It took a little while for them to settle in, but it wasn’t very long before he found a local venue and on Super Bowl weekend, February 2021, Robles joined 31 other competitors (including, by the way, the Iceman, Mika Immonen) in the Super 9 Bowl tournament at Beyond Billiards. He worked his way through the field and arrived at the hot seat match, where he suffered his first defeat, at the hands of Randy Epperson. He came back from the semifinals and was approached by Epperson, who proposed that they opt out of the final match and split the cash. As the undefeated occupant of the hot seat at the time, Epperson would be the event’s official winner, but Robles didn’t really care about that. He’d fallen in love with the event trophy (pictured at left with Robles) and suggested to Epperson that he’d agree to a split if he could get the trophy.
He got the trophy. And part of the $950 in cash (how much was not revealed) that represented the first two cash prizes.
“The first match,” Robles said of his return to the tables, “I was shaking like a leaf.
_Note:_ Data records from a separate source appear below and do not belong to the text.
/-- Rules R83, R84: requests written out from the register map (rules R37, R39) and the vectors of 95_test_vectors.md. -/
def Obligations.SampleRequestsDecode : Prop :=
  decode defaultParams (.mmioR .pin 0x010 4) = .instr (.pinRdEdgeStatus .b4) ∧
  decode defaultParams (.mmioR .pin 0x47F 1) = .instr (.pinRdCfg 143 3 .b1) ∧
  decode defaultParams (.mmioR .pin 0x480 4) = .instr (.pinRdInvalid 0x480 .b4) ∧
  decode defaultParams (.mmioW .pin 0x1307 1 0xFF) = .instr (.pinWrOut 7 .b1 0xFF) ∧
  decode defaultParams (.pinEv 144 1) = .instr (.pinEvInvalidPin 144 true) ∧
  decode defaultParams (.mmioR .uart 0x1C 4) = .instr .uartRdData ∧
  decode defaultParams (.mmioW .uart 0x18 4 0x00800000) = .instr (.uartWrCtrl 0x00800000)

/-- Rules R5, R71: a step takes the oldest request; where it decodes to an operation, the step is that operation on the
state without the request. With no request pending the state stays (the model's choice, log entry 6). -/
def Obligations.StepRunsTheDecodedOperation : Prop :=
  (∀ (r : Request) (rest : List Request) (i : Instr) (s : State),
    s.params.wf = true → s.pending = r :: rest → decode s.params r = .instr i →
    step s = exec i { s with pending := rest }) ∧
  (∀ s : State, s.pending = [] → step s = .next s)

/-- Rules R62, R63: on the pin controller a width other than 1, 2 and 4, on the serial controller a width other than 4 at
an aligned offset, logs `INVALID_WIDTH`; the read returns 0, and nothing else changes. -/
def Obligations.WrongWidthOnlyLogs : Prop :=
  ∀ (off v : Word) (w : Nat) (rest : List Request) (s : State), s.params.wf = true →
    let logged (dev : Dev) (dir : Dir) (reply : Reply) : State :=
      { s with pending := rest, reply := reply, log := s.log ++ [⟨dev, .invalidWidth, .access dir off w⟩] }
    (w ∉ [1, 2, 4] →
      (s.pending = .mmioR .pin off w :: rest → step s = .next (logged .pin .read (.word 0))) ∧
      (s.pending = .mmioW .pin off w v :: rest → step s = .next (logged .pin .write .none))) ∧
    (off.toNat % 4 = 0 → w ≠ 4 →
      (s.pending = .mmioR .uart off w :: rest → step s = .next (logged .uart .read (.word 0))) ∧
      (s.pending = .mmioW .uart off w v :: rest → step s = .next (logged .uart .write .none)))

/-- Rule R64: a misaligned access is refused; on the pin controller after the width check and before decode, on the
serial controller first. -/
def Obligations.MisalignedAccessIsRefused : Prop :=
  ∀ (off v : Word) (w : Nat) (rest : List Request) (s : State), s.params.wf = true →
    (w ∈ [1, 2, 4] → off.toNat % w ≠ 0 →
      (s.pending = .mmioR .pin off w :: rest → step s = .refused .misaligned) ∧
      (s.pending = .mmioW .pin off w v :: rest → step s = .refused .misaligned)) ∧
    (off.toNat % 4 ≠ 0 →
      (s.pending = .mmioR .uart off w :: rest → step s = .refused .misaligned) ∧
      (s.pending = .mmioW .uart off w v :: rest → step s = .refused .misaligned))

/-- Rules R86, R100, R101, R160, R161: an aligned pin access at an offset that decodes as `NONE`, and an aligned 4-byte
serial access from `4*UART_NSLOTS` up, log `INVALID_ADDRESS`; a read returns 0 and nothing else changes. The same for a pin
access at or past the window: that, and a serial offset past its window here, is an inference (log entry 8), and no bus
access that rule R61 routes has such an offset. A serial offset below `4*UART_NSLOTS` is not spoken of (log entry 18). -/
def Obligations.OffsetsThatSelectNothingAreInvalid : Prop :=
  (∀ (off v : Word) (w : Width) (rest : List Request) (s : State), s.params.wf = true →
    let logged (dev : Dev) (dir : Dir) (n : Nat) (reply : Reply) : State :=
      { s with pending := rest, reply := reply, log := s.log ++ [⟨dev, .invalidAddress, .access dir off n⟩] }
    (decodePin s.params off.toNat = none ∨ s.params.pinWindow ≤ off.toNat → off.toNat % w.bytes = 0 →
      (s.pending = .mmioR .pin off w.bytes :: rest → step s = .next (logged .pin .read w.bytes (.word 0))) ∧
      (s.pending = .mmioW .pin off w.bytes v :: rest → step s = .next (logged .pin .write w.bytes .none))) ∧
    (4 * uartNSlots ≤ off.toNat → off.toNat % 4 = 0 →
      (s.pending = .mmioR .uart off 4 :: rest → step s = .next (logged .uart .read 4 (.word 0))) ∧
      (s.pending = .mmioW .uart off 4 v :: rest → step s = .next (logged .uart .write 4 .none)))) ∧
  (∀ (P : Params) (dev : Dev) (a : Nat) (off : Word), P.wf = true → P.busOffset dev a = some off →
    off.toNat < P.window dev ∧ a = P.base dev + off.toNat)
In my second match, I was feeling really good and by the third match, I felt like I was back in stroke.”
He won the first match, versus Nikolin Dalibor, 7-2 and survived a double hill challenge from Sam Kantar in the second match. He downed Jason Sheerman 7-5 and advanced to a winners’ side semifinal match against Raul Alvarez.
In the meantime, Epperson and The Iceman set out on a collision course to the other winners’ side semifinal. Epperson defeated Carl Kahn 7-2, Gabe Messa 7-1 and Pierre Palmieri 7-4, as Immonen shut out Ignacio Meindl and Felix Lunda, to either side of a 7-2 win over Eric Poveda.
Now, ‘in stroke,’ reportedly, Robles advanced to the hot seat match 7-1 over Raul Alvarez. Having lost only two of his first 23 games, Immonen found himself fighting for his winners’ side life against Epperson. And losing, double hill. Epperson claimed the hot seat 7-5 over Tony and waited on his return.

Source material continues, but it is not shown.